* _What is expected_
Return all lines below containing the word "omega".

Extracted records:
/-! ## DLMS -/

/-- The delimiter search finds the first occurrence (46_decoder.md R240). -/
theorem findDelim_some {d bs : List Byte} {p q : Nat} (h : findDelim d p bs = some q) :
    ∃ k, q = p + k ∧ k + d.length ≤ bs.length ∧ d.isPrefixOf (bs.drop k) = true ∧
      ∀ j < k, d.isPrefixOf (bs.drop j) = false := by
  induction bs generalizing p with
  | nil =>
    simp only [findDelim] at h
    split at h
    · rename_i hp
      cases h
      refine ⟨0, rfl, ?_, by simpa using hp, by omega⟩
      have := (List.isPrefixOf_iff_prefix.mp hp).length_le
      simpa using this
    · cases h
  | cons b bs ih =>
    simp only [findDelim] at h
    split at h
    · rename_i hp
      cases h
      refine ⟨0, rfl, ?_, by simpa using hp, by omega⟩
      have := (List.isPrefixOf_iff_prefix.mp hp).length_le
      simpa using this
    · rename_i hp
      obtain ⟨k, rfl, h1, h2, h3⟩ := ih h
      refine ⟨k + 1, by omega, by rw [List.length_cons]; omega, by simpa using h2, fun j hj => ?_⟩
      cases j with
      | zero => exact eq_false_of_ne_true hp
      | succ j => simpa using h3 j (by omega)

theorem findDelim_none {d bs : List Byte} {p : Nat} (h : findDelim d p bs = none) :
    ∀ j, d.isPrefixOf (bs.drop j) = false := by
  induction bs generalizing p with
  | nil =>
    simp only [findDelim] at h
    split at h
    · cases h
    · rename_i hp; intro j; rw [List.drop_nil]; exact eq_false_of_ne_true hp
  | cons b bs ih =>
    simp only [findDelim] at h
    split at h
    · cases h
    · rename_i hp
      intro j
      cases j with
      | zero => exact eq_false_of_ne_true hp
      | succ j => simpa using ih h j

theorem dlms_keeps : Keeps dlms := by
  intro s hs
  have hb := hs.live.buffers
  have hp := params_bounds hb.params
  unfold dlms
  rw [restBytes_done hb.ilen, Res.done_bind]
  cases hf : findDelim s.params.delim s.ipos.toNat ((inputBytes s).drop s.ipos.toNat) with
  | none => exact ⟨fun e h => (by cases h), fun t h => (by cases h)⟩
  | some q =>
    refine ⟨fun e h => (by cases h), fun t h => ?_⟩
    cases h
    obtain ⟨k, rfl, h1, _, _⟩ := findDelim_some hf
    rw [List.length_drop, inputBytes_length] at h1
    have hi := hb.ilen
    have hip := hb.ipos
    have : (BitVec.ofNat 32 (s.ipos.toNat + k + s.params.delim.length)).toNat =
        s.ipos.toNat + k + s.params.delim.length := by
      rw [BitVec.toNat_ofNat]; omega
    exact ⟨hs.buffers rfl ⟨hb.params, hb.ilen, by rw [this]; simp only; omega, hb.olen, hb.ibuf, hb.obuf⟩, rfl⟩

/-! ## The tree walk -/

/-- The cursor may move to `ROOT` or to a defined internal node. -/
theorem Good.cursor {s : State} (hs : Good s) {c : NodeIdx}
    (hc : s.treeV = true → c = s.root ∨ (c.toNat < s.ncnt.toNat ∧ (nodeAt s c).kind = .internal)) : Good { s with cur := c } := by
  have hb := hs.live.buffers
  have hf := hs.form
  exact ⟨hs.fault, ⟨hf.ibuf, hf.obuf, hf.freq, hf.node, hf.code, hf.pq⟩,
    ⟨⟨hb.params, hb.ilen, hb.ipos, hb.olen, hb.ibuf, hb.obuf⟩, hs.live.oneUse, fun hv => (hs.live.freq hv).congr rfl rfl rfl,
      fun hv => (hs.live.code hv).congr rfl rfl, fun hv => (hs.live.arena hv).congr rfl rfl,
      fun hv => (hs.live.heap hv).sub rfl rfl rfl (hs.live.heap hv).size ⟨[], by simp [pending]⟩,
      fun hv => (hs.live.tree hv).congr rfl rfl rfl rfl (hc hv)⟩⟩

theorem children_lt {s : State} (ha : ArenaInv s) {i : NodeIdx} (hi : i.toNat < s.ncnt.toNat)
    (hk : (nodeAt s i).kind = .internal) (c : Bool) : (childOf (nodeAt s i) c).toNat < s.ncnt.toNat := by
  obtain ⟨n, hr⟩ := ha.node.read hi
  have he : nodeAt s i = n := by simp [nodeAt, hr]
  rw [he] at hk ⊢
  refine ha.closed _ (List.mem_flatMap.mpr ⟨_, Memory.read_mem hr, ?_⟩)
  cases c <;> simp [nodeChildren, hk, childOf]

theorem outAppend_good {s : State} {st : Stage} {b : Byte} (hs : Good s) :
    (outAppend st b s = .done (s.pushOut b) ∧ Good (s.pushOut b)) ∨ outAppend st b s = .raised .io st (some s.olen) := by
  rcases outAppend_cases (st := st) (b := b) hs.live.buffers.olen with ⟨h1, h2⟩ | ⟨_, h2⟩
  · exact .inl ⟨h2, by simpa using hs.pushAll (bs := [b]) (by simpa using h1)⟩
  · exact .inr h2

* _Solved exercise_
      refine ⟨0, rfl, ?_, by simpa using hp, by omega⟩
      refine ⟨0, rfl, ?_, by simpa using hp, by omega⟩
      refine ⟨k + 1, by omega, by rw [List.length_cons]; omega, by simpa using h2, fun j hj => ?_⟩
      | succ j => simpa using h3 j (by omega)
      rw [BitVec.toNat_ofNat]; omega
    exact ⟨hs.buffers rfl ⟨hb.params, hb.ilen, by rw [this]; simp only; omega, hb.olen, hb.ibuf, hb.obuf⟩, rfl⟩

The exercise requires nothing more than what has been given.